Carta de Pelotas, março de 2013*.

Sobre a conservação e restauro de bens culturais no Brasil


  O Conservador-restaurador é um profissional que trabalha para apreservação de bens culturais que se revestem de características simbólicas, o que lhes atribui valor cultural, além do valor financeiro que é presente em muitos desses objetos. A própria especificidade da atuação profissional do Conservador restaurador justifica a sua importância e razão social de ser: ao operar sobre objetos que têm essas diversas dimensões de significado e valor social, objetivando a manutenção da sua existência, o Conservador-restaurador contribui para a preservação da memória social.
  Por esses motivos o Conservador-restaurador já tem o seu reconhecimento estabelecido em diversos países. No Brasil, apesar de algumas instituições e profissionais contribuírem para a divulgação da imagem do Conservador-restaurador, ainda se constata muito desconhecimento por parte da sociedade, de maneira geral, de modo que nem sempre os conservadores-restauradores são considerados ou lembrados como os profissionais habilitados para exercerem aquilo que deveriam fazer - a gestão da memória por meio da conservação e restauração dos bens culturais.
  Nos últimos anos o Brasil presenciou algumas mudanças aceleradas no campo da conservação e restauro dos bens culturais. Dentre elas, destaca se o avançado estágio do processo de regulamentação da profissão de Conservador-restaurador e o surgimento dos cursos de graduação nesta área, em instituições públicas e privadas. Nesse novo contexto, antigas demandas da área são fortalecidas, ao mesmo tempo em que outras passam também a ocupar o espaço de reivindicação coletiva dos agentes que lutam pela consolidação da área da conservação e restauro no Brasil.
  A partir desse contexto, os participantes presentes na 1º Semana de Conservação e Restauro realizada pela Universidade Federal de Pelotas em março de 2013, entenderam ser fundamental que o processo de regulamentação da profissão do Conservador-restaurador seja finalizado o mais rápido possível, considerando os riscos pelos quais passa o patrimônio cultural, a exemplo de alguns tristes acontecimentos que foram noticiados em escala mundial e que já são históricos, tais como a suposta restauração de uma pintura sacra ocorrida na Espanha, realizada pela senhora Cecilia Giménez, o que implicou na provável destruição da obra original.
  Dessa forma, durante este evento a temática do necessário fortalecimento da área da conservação e restauro foi debatida com a participação de estudantes de cursos de graduação em conservação e restauro de instituições brasileiras, professores, profissionais atuantes e demais apoiadores da área, de modo a identificar as questões importantes para a área e elencá-las no presente documento. Os elementos que compõem esta Carta de Pelotas foram discutidos e entendidos como de fundamental importância para a qualificação e consolidação da área da conservação e do restauro de bens culturais no Brasil e estão enumerados a seguir:

- O Conservador-restaurador é um profissional que poderá priorizar a conservação ou o restauro em sua atuação profissional. No entanto, as decisões devem ser tomadas respeitando os princípios éticos da profissão e considerando o horizonte de expectativas dos grupos que detêm a posse de um determinado bem cultural. Será no trabalho em equipe, e considerando as características em que se encontra o bem cultural, que deverá se estabelecer uma metodologia de ação, sempre pensando de forma integrada a conservação e o restauro como atividades que compõem um mesmo campo epistemológico e profissional. Assim sendo, é fundamental que se perceba a abrangência da atuação do conservador-restaurador e que se compreenda que o trabalho interdisciplinar não descaracteriza as especificidades da área.
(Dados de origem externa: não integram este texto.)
-- ==== Sys2Proof/Laws/Reader.lean ====
section
/-! SUPPORT. What a reader of the input stream can do: it takes bits from the front and counts them (`Advances`), and it
never looks past the bits it takes (`IgnoresTail`). One lemma of each a reader. -/

namespace Sys2Proof.Machine

/-! ### A reader moves forward over the bits it takes (R80) -/

/-- `rd'` stands further on in the same stream: no bit is lost or made. -/
def Reader.Advances (rd rd' : Reader) : Prop :=
  rd'.pos + rd'.rest.length = rd.pos + rd.rest.length ∧ rd.pos ≤ rd'.pos

theorem Reader.Advances.trans {a b c : Reader} (h₁ : a.Advances b) (h₂ : b.Advances c) : a.Advances c :=
  ⟨h₂.1.trans h₁.1, h₁.2.trans h₂.2⟩

theorem readBits_advances {n v : Nat} {rd rd' : Reader} (h : readBits n rd = .ok (v, rd')) : rd.Advances rd' := by
  obtain ⟨pre, h₁, h₂, h₃, -⟩ := readBits_ok h
  refine ⟨?_, by omega⟩
  rw [h₁, List.length_append]; omega

/-- The unary part takes its zeros and the terminator (R234). -/
theorem unaryRun_ok {limit q v : Nat} {bs rest : List Bool} (h : unaryRun limit q bs = .ok (v, rest)) :
    q ≤ v ∧ bs.length = (v - q) + 1 + rest.length := by
  induction bs generalizing q with
  | nil => simp [unaryRun] at h
  | cons b bs ih =>
    cases b with
    | true =>
      simp only [unaryRun, Except.ok.injEq, Prod.mk.injEq] at h
      obtain ⟨rfl, rfl⟩ := h
      simp only [List.length_cons]; omega
    | false =>
      simp only [unaryRun] at h
      split at h
      · cases h
      · have := ih h
        simp only [List.length_cons]; omega

theorem riceRead_advances {k : Nat} {r : Word} {rd rd' : Reader} (h : riceRead k rd = .ok (r, rd')) :
    rd.Advances rd' := by
  simp only [riceRead] at h
  split at h
  · cases h
  · rename_i hu
    have := unaryRun_ok hu
    split at h
    · cases h
    · rename_i hb
      cases h
      have := readBits_advances hb
      simp only [Reader.Advances] at *; omega

theorem residualRead_advances {c : PartCode} {r : Word} {rd rd' : Reader} (h : residualRead c rd = .ok (r, rd')) :
    rd.Advances rd' := by
  cases c with
  | rice k => exact riceRead_advances h
  | escaped w =>
    simp only [residualRead, rawRead] at h
    split at h
    · cases h
    · rename_i hb
      cases h
      exact readBits_advances hb

/-- Reading `n` residuals gives `n` of them. -/
theorem readMany_ok {c : PartCode} {n : Nat} {rs : List Word} {rd rd' : Reader}
    (h : readMany (residualRead c) n rd = .ok (rs, rd')) : rd.Advances rd' ∧ rs.length = n := by
  induction n generalizing rd rs with
  | zero =>
    simp only [readMany, Except.ok.injEq, Prod.mk.injEq] at h
    obtain ⟨rfl, rfl⟩ := h
    exact ⟨⟨rfl, le_rfl⟩, rfl⟩
  | succ n ih =>
    simp only [readMany] at h
    split at h
    · cases h
    · rename_i h₁
      split at h
      · cases h
      · rename_i h₂
        cases h
        have := ih h₂
        exact ⟨(residualRead_advances h₁).trans this.1, by simp [this.2]⟩

/-- A Rice code that is read has a parameter below the sentinel (R233). -/
theorem readCode_ok {v : Variant} {c : PartCode} {rd rd' : Reader} (h : readCode v rd = .ok (c, rd')) :
    rd.Advances rd' ∧ ∀ k, c = .rice k → k < escapeSentinel v := by
  simp only [readCode] at h
  split at h
  · cases h
  · rename_i f rd₁ h₁
    split at h
    · split at h
      · cases h
      · rename_i h₂
        cases h
        exact ⟨(readBits_advances h₁).trans (readBits_advances h₂), fun k hk => by cases hk⟩
    · rename_i hne
      cases h
      refine ⟨readBits_advances h₁, fun k hk => ?_⟩
      cases hk
      obtain ⟨-, -, -, -, hlt⟩ := readBits_ok h₁
      simp only [escapeSentinel] at *; omega

theorem readPart_ok {v : Variant} {n : Nat} {p : Part} {rd rd' : Reader} (h : readPart v n rd = .ok (p, rd')) :
    rd.Advances rd' ∧ p.2.length = n ∧ ∀ k, p.1 = .rice k → k < escapeSentinel v := by
  simp only [readPart] at h
  split at h
  · cases h
  · rename_i h₁
    split at h
    · cases h
    · rename_i h₂
      cases h
      have := readMany_ok h₂
      exact ⟨(readCode_ok h₁).1.trans this.1, this.2, (readCode_ok h₁).2⟩

/-- The partitions that are read have the lengths asked for, and their Rice parameters lie below the sentinel. -/
theorem readParts_ok {v : Variant} {lens : List Nat} {ps : List Part} {rd rd' : Reader}
    (h : readParts v lens rd = .ok (ps, rd')) :
    rd.Advances rd' ∧ ps.map (fun p => p.2.length) = lens ∧
      ∀ p ∈ ps, ∀ k, p.1 = .rice k → k < escapeSentinel v := by
  induction lens generalizing rd ps with
  | nil =>
    simp only [readParts, Except.ok.injEq, Prod.mk.injEq] at h
    obtain ⟨rfl, rfl⟩ := h
    exact ⟨⟨rfl, le_rfl⟩, rfl, by simp⟩
  | cons n lens ih =>
    simp only [readParts] at h
    split at h
    · cases h
    · rename_i h₁
      split at h
      · cases h
      · rename_i h₂
        cases h
        have hp := readPart_ok h₁
        have hps := ih h₂
        refine ⟨hp.1.trans hps.1, by simp [hp.2.1, hps.2.1], fun p hm => ?_⟩
        rcases List.mem_cons.1 hm with rfl | hm
        · exact hp.2.2
        · exact hps.2.2 p hm

/-! ### A reader never looks past the bits it takes -/

/-- Bits behind those a read looked at change neither what it gives nor an overflow it reports; only an end of stream can
turn into something else. -/
def IgnoresTail {α : Type} (f : Reader → Except ReadFail (α × Reader)) : Prop :=
  ∀ pos pre post,
    (∀ a rd', f ⟨pos, pre⟩ = .ok (a, rd') → f ⟨pos, pre ++ post⟩ = .ok (a, ⟨rd'.pos, rd'.rest ++ post⟩)) ∧
    (f ⟨pos, pre⟩ = .error .overflow → f ⟨pos, pre ++ post⟩ = .error .overflow)

/-- A reader `h` that runs `f` and then, on what `f` gave, `g`. -/
theorem IgnoresTail.bind {α β : Type} {h : Reader → Except ReadFail (β × Reader)}
    {f : Reader → Except ReadFail (α × Reader)} {g : α → Reader → Except ReadFail (β × Reader)}
    (hf : IgnoresTail f) (hg : ∀ a, IgnoresTail (g a)) (he : ∀ rd e, f rd = .error e → h rd = .error e)
    (ho : ∀ rd a r, f rd = .ok (a, r) → h rd = g a r) : IgnoresTail h := by
  intro pos pre post
  have := hf pos pre post
  cases hh : f ⟨pos, pre⟩ with
  | error e =>
    rw [he _ _ hh]
    refine ⟨by simp, fun hx => ?_⟩
    cases hx
    exact he _ _ (this.2 hh)
  | ok p =>
    obtain ⟨a, q, r⟩ := p
    rw [ho _ _ _ hh, ho _ _ _ (this.1 _ _ hh)]
    exact hg a q r post

/-- A reader that takes nothing. -/
theorem IgnoresTail.pure {α : Type} (a : α) : IgnoresTail (fun rd => .ok (a, rd)) := by
  intro pos pre post
  refine ⟨fun b rd' h => ?_, fun h => ?_⟩ <;> cases h
  rfl

/-- A reader whose value is a function of what another one gives. -/
theorem IgnoresTail.map {α β : Type} {h : Reader → Except ReadFail (β × Reader)}
    {f : Reader → Except ReadFail (α × Reader)} {g : α → β} (hf : IgnoresTail f)
    (he : ∀ rd e, f rd = .error e → h rd = .error e) (ho : ∀ rd a r, f rd = .ok (a, r) → h rd = .ok (g a, r)) :
    IgnoresTail h :=
  hf.bind (g := fun a rd => .ok (g a, rd)) (fun _ => .pure _) he ho

theorem readBits_ignoresTail (n : Nat) : IgnoresTail (readBits n) := by
  have key : ∀ n acc pre post v r, takeBits n acc pre = .ok (v, r) →
      takeBits n acc (pre ++ post) = .ok (v, r ++ post) := by
    intro n
    induction n with
    | zero => simp [takeBits]
    | succ n ih =>
      intro acc pre post v r h
      cases pre with
      | nil => simp [takeBits] at h
      | cons b bs => exact ih _ _ _ _ _ h
  intro pos pre post
  refine ⟨fun a rd' h => ?_, fun h => ?_⟩
  · simp only [readBits] at *
    split at h
    · rename_i e
      cases h
      rw [key _ _ _ _ _ _ e]
    · cases h
  · cases (readBits_error.1 h).1

theorem unaryRun_append (limit : Nat) (pre post : List Bool) (q : Nat) :
    (∀ v r, unaryRun limit q pre = .ok (v, r) → unaryRun limit q (pre ++ post) = .ok (v, r ++ post)) ∧
    (unaryRun limit q pre = .error .overflow → unaryRun limit q (pre ++ post) = .error .overflow) := by
  induction pre generalizing q with
  | nil => simp [unaryRun]
  | cons b pre ih =>
    cases b with
    | true => simp [unaryRun]
    | false =>
      simp only [List.cons_append, unaryRun]
      split
      · simp
      · exact ih _

theorem riceRead_ignoresTail (k : Nat) : IgnoresTail (riceRead k) := by
  intro pos pre post
  have hu := unaryRun_append ((2 ^ 32 - 1) >>> k) pre post 0
  cases h : unaryRun ((2 ^ 32 - 1) >>> k) 0 pre with
  | error e =>
    simp only [riceRead, h]
    refine ⟨by simp, fun he => ?_⟩
    cases he
    simp only [hu.2 h]
  | ok p =>
    obtain ⟨q, r⟩ := p
    simp only [riceRead, h, hu.1 _ _ h]
    exact IgnoresTail.map (g := fun rem => unzigzag (BitVec.ofNat 32 (q * 2 ^ k + rem))) (readBits_ignoresTail k)
      (h := fun rd => match readBits k rd with
        | .error e => .error e
        | .ok (rem, rd₁) => .ok (unzigzag (BitVec.ofNat 32 (q * 2 ^ k + rem)), rd₁))
      (fun rd e h => by simp [h]) (fun rd a r h => by simp [h]) (pos + q + 1) r post

theorem residualRead_ignoresTail (c : PartCode) : IgnoresTail (residualRead c) := by
  cases c with
  | rice k => exact riceRead_ignoresTail k
  | escaped w =>
    exact (readBits_ignoresTail w).map (g := fun f => (BitVec.ofNat w f).signExtend 32)
      (fun rd e h => by simp [residualRead, rawRead, h]) (fun rd a r h => by simp [residualRead, rawRead, h])

theorem readMany_ignoresTail {α : Type} {f : Reader → Except ReadFail (α × Reader)} (hf : IgnoresTail f) (n : Nat) :
    IgnoresTail (readMany f n) := by
  induction n with
  | zero => exact .pure _
  | succ n ih =>
    refine hf.bind (g := fun a rd => match readMany f n rd with
        | .error e => .error e
        | .ok (as, rd₁) => .ok (a :: as, rd₁)) (fun a => ?_)
      (fun rd e h => by simp [readMany, h]) (fun rd a r h => by simp only [readMany, h] <;> rfl)
    exact ih.map (g := fun as => a :: as) (fun rd e h => by simp [h]) (fun rd a r h => by simp [h])

theorem readCode_ignoresTail (v : Variant) : IgnoresTail (readCode v) := by
  refine (readBits_ignoresTail (paramWidth v)).bind (g := fun f rd =>
      if f = escapeSentinel v then
        match readBits 5 rd with
        | .error e => .error e
        | .ok (w, rd₁) => .ok (.escaped w, rd₁)
      else .ok (.rice f, rd)) (fun f => ?_)
    (fun rd e h => by simp [readCode, h]) (fun rd a r h => by simp only [readCode, h] <;> rfl)
  split
  · exact (readBits_ignoresTail 5).map (g := .escaped) (fun rd e h => by simp [h]) (fun rd a r h => by simp [h])
  · exact .pure _

theorem readPart_ignoresTail (v : Variant) (n : Nat) : IgnoresTail (readPart v n) := by
  refine (readCode_ignoresTail v).bind (g := fun c rd => match readMany (residualRead c) n rd with
      | .error e => .error e
      | .ok (rs, rd₁) => .ok ((c, rs), rd₁)) (fun c => ?_)
    (fun rd e h => by simp [readPart, h]) (fun rd a r h => by simp only [readPart, h] <;> rfl)
  exact (readMany_ignoresTail (residualRead_ignoresTail c) n).map (g := fun rs => (c, rs))
    (fun rd e h => by simp [h]) (fun rd a r h => by simp [h])

theorem readParts_ignoresTail (v : Variant) (lens : List Nat) : IgnoresTail (readParts v lens) := by
  induction lens with
  | nil => exact .pure _
  | cons n lens ih =>
    refine (readPart_ignoresTail v n).bind (g := fun p rd => match readParts v lens rd with
        | .error e => .error e
        | .ok (ps, rd₁) => .ok (p :: ps, rd₁)) (fun p => ?_)
      (fun rd e h => by simp [readParts, h]) (fun rd a r h => by simp only [readParts, h] <;> rfl)
    exact ih.map (g := fun ps => p :: ps) (fun rd e h => by simp [h]) (fun rd a r h => by simp [h])

end Sys2Proof.Machine
end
- O trabalho com o patrimônio imaterial requer conhecimentos a respeito das especificidades dessa tipologia patrimonial, na medida em que o Conservador-restaurador precisa operar com objetos que compõem esse
patrimônio e deve respeitar a dimensão memorial destes objetos. Assim, os conceitos que normalmente são utilizados para o patrimônio tradicionalmente dito material, devem ser utilizados com um necessário cuidado com as especificidades dos objetos que compõem parte do que se compreende como patrimônio cultural imaterial.

- Considerando os aspectos éticos da profissão, na medida do possível o Conservador-restaurador deve publicizar os resultados do seu trabalho, visando a transparência de sua atividade profissional, sem que isso prejudique a segurança e a integridade do bem cultural e do seu proprietário, ou mesmo da instituição a qual o mesmo pertence. Congressos de área, promovidos por instituições de representação de classe, instituições culturais, universidades ou outros, são meios adequados para a socialização dos resultados e dos conhecimentos obtidos com trabalhos de conservação e restauro, e reforçam a importância social do Conservador-restaurador.
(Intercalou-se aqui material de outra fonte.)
/-! ### complete -/

@[simp] theorem complete_code (c : StatusCode) (r : Word64) (a : Advisory) (s : State) : (complete c r a s).code = c := rfl
@[simp] theorem complete_fatal (c : StatusCode) (r : Word64) (a : Advisory) (s : State) : (complete c r a s).fatal = (s.fatal || c == .indexOutOfRange) := rfl
@[simp] theorem complete_result (c : StatusCode) (r : Word64) (a : Advisory) (s : State) : (complete c r a s).result = r := rfl
@[simp] theorem complete_advisory (c : StatusCode) (r : Word64) (a : Advisory) (s : State) : (complete c r a s).advisory = a := rfl
@[simp] theorem complete_inPos (c : StatusCode) (r : Word64) (a : Advisory) (s : State) : (complete c r a s).inPos = s.inPos := rfl
@[simp] theorem complete_outBits (c : StatusCode) (r : Word64) (a : Advisory) (s : State) : (complete c r a s).outBits = s.outBits := rfl
@[simp] theorem complete_args (c : StatusCode) (r : Word64) (a : Advisory) (s : State) : (complete c r a s).args = s.args := rfl
@[simp] theorem complete_si (c : StatusCode) (r : Word64) (a : Advisory) (s : State) : (complete c r a s).si = s.si := rfl
@[simp] theorem complete_siValid (c : StatusCode) (r : Word64) (a : Advisory) (s : State) : (complete c r a s).siValid = s.siValid := rfl
@[simp] theorem complete_prOrder (c : StatusCode) (r : Word64) (a : Advisory) (s : State) : (complete c r a s).prOrder = s.prOrder := rfl
@[simp] theorem complete_prVariant (c : StatusCode) (r : Word64) (a : Advisory) (s : State) : (complete c r a s).prVariant = s.prVariant := rfl
@[simp] theorem complete_capOrder (c : StatusCode) (r : Word64) (a : Advisory) (s : State) : (complete c r a s).capOrder = s.capOrder := rfl
@[simp] theorem complete_param (c : StatusCode) (r : Word64) (a : Advisory) (s : State) : (complete c r a s).param = s.param := rfl
@[simp] theorem complete_raw (c : StatusCode) (r : Word64) (a : Advisory) (s : State) : (complete c r a s).raw = s.raw := rfl
@[simp] theorem complete_res (c : StatusCode) (r : Word64) (a : Advisory) (s : State) : (complete c r a s).res = s.res := rfl
@[simp] theorem complete_cvalid (c : StatusCode) (r : Word64) (a : Advisory) (s : State) : (complete c r a s).cvalid = s.cvalid := rfl
@[simp] theorem complete_fhv (c : StatusCode) (r : Word64) (a : Advisory) (s : State) : (complete c r a s).fhv = s.fhv := rfl
@[simp] theorem complete_inReset (c : StatusCode) (r : Word64) (a : Advisory) (s : State) : (complete c r a s).inReset = s.inReset := rfl
@[simp] theorem complete_cfg (c : StatusCode) (r : Word64) (a : Advisory) (s : State) : (complete c r a s).cfg = s.cfg := rfl
@[simp] theorem complete_bootDraw (c : StatusCode) (r : Word64) (a : Advisory) (s : State) : (complete c r a s).bootDraw = s.bootDraw := rfl
@[simp] theorem complete_draws (c : StatusCode) (r : Word64) (a : Advisory) (s : State) : (complete c r a s).draws = s.draws := rfl
@[simp] theorem complete_reply (c : StatusCode) (r : Word64) (a : Advisory) (s : State) : (complete c r a s).reply = s.reply := rfl
@[simp] theorem complete_pending (c : StatusCode) (r : Word64) (a : Advisory) (s : State) : (complete c r a s).pending = s.pending := rfl

/-! ### setCvalid -/

@[simp] theorem setCvalid_code (b : Bool) (s : State) : (setCvalid b s).code = s.code := rfl
@[simp] theorem setCvalid_fatal (b : Bool) (s : State) : (setCvalid b s).fatal = s.fatal := rfl
@[simp] theorem setCvalid_result (b : Bool) (s : State) : (setCvalid b s).result = s.result := rfl
@[simp] theorem setCvalid_advisory (b : Bool) (s : State) : (setCvalid b s).advisory = s.advisory := rfl
@[simp] theorem setCvalid_inPos (b : Bool) (s : State) : (setCvalid b s).inPos = s.inPos := rfl
@[simp] theorem setCvalid_outBits (b : Bool) (s : State) : (setCvalid b s).outBits = s.outBits := rfl
@[simp] theorem setCvalid_args (b : Bool) (s : State) : (setCvalid b s).args = s.args := rfl
@[simp] theorem setCvalid_si (b : Bool) (s : State) : (setCvalid b s).si = s.si := rfl
@[simp] theorem setCvalid_siValid (b : Bool) (s : State) : (setCvalid b s).siValid = s.siValid := rfl
@[simp] theorem setCvalid_prOrder (b : Bool) (s : State) : (setCvalid b s).prOrder = s.prOrder := rfl
@[simp] theorem setCvalid_prVariant (b : Bool) (s : State) : (setCvalid b s).prVariant = s.prVariant := rfl
@[simp] theorem setCvalid_capOrder (b : Bool) (s : State) : (setCvalid b s).capOrder = s.capOrder := rfl
@[simp] theorem setCvalid_param (b : Bool) (s : State) : (setCvalid b s).param = s.param := rfl
@[simp] theorem setCvalid_raw (b : Bool) (s : State) : (setCvalid b s).raw = s.raw := rfl
@[simp] theorem setCvalid_res (b : Bool) (s : State) : (setCvalid b s).res = s.res := rfl
@[simp] theorem setCvalid_cvalid (b : Bool) (s : State) : (setCvalid b s).cvalid = b := rfl
@[simp] theorem setCvalid_fhv (b : Bool) (s : State) : (setCvalid b s).fhv = s.fhv := rfl
@[simp] theorem setCvalid_inReset (b : Bool) (s : State) : (setCvalid b s).inReset = s.inReset := rfl
@[simp] theorem setCvalid_cfg (b : Bool) (s : State) : (setCvalid b s).cfg = s.cfg := rfl
@[simp] theorem setCvalid_bootDraw (b : Bool) (s : State) : (setCvalid b s).bootDraw = s.bootDraw := rfl
@[simp] theorem setCvalid_draws (b : Bool) (s : State) : (setCvalid b s).draws = s.draws := rfl
@[simp] theorem setCvalid_reply (b : Bool) (s : State) : (setCvalid b s).reply = s.reply := rfl
@[simp] theorem setCvalid_pending (b : Bool) (s : State) : (setCvalid b s).pending = s.pending := rfl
Os conservadores-restauradores do Brasil e os estudantes da área devem se unir e permanecerem atentos frente ao desconhecimento ou desvalorização da profissão, objetivando também a luta pelo efetivo reconhecimento da profissão. Nesse sentido, é importante que a categoria se manifeste frente a algumas situações listadas a seguir:

- Estágios curriculares realizados por estudantes de cursos de Conservação e Restauro devem respeitar a legislação vigente, como forma de reforçar o processo de consolidação da área no país, do mesmo modo que a condução dos estágios não pode retirar espaço de atuação dos profissionais estabelecidos no mercado. Assim sendo, é fundamental que as instituições culturais e de ensino conduzam esses estágios com responsabilidade. Os estágios curriculares são integrantes dos projetos pedagógicos dos cursos de graduação, sendo experiências formativas e de aprendizado. Dessa forma, os estudantes devem obter, através de seu estágio, uma experiência de aprendizado e não a responsabilidade de substituir profissionalmente um conservador-restaurador devidamente habilitado.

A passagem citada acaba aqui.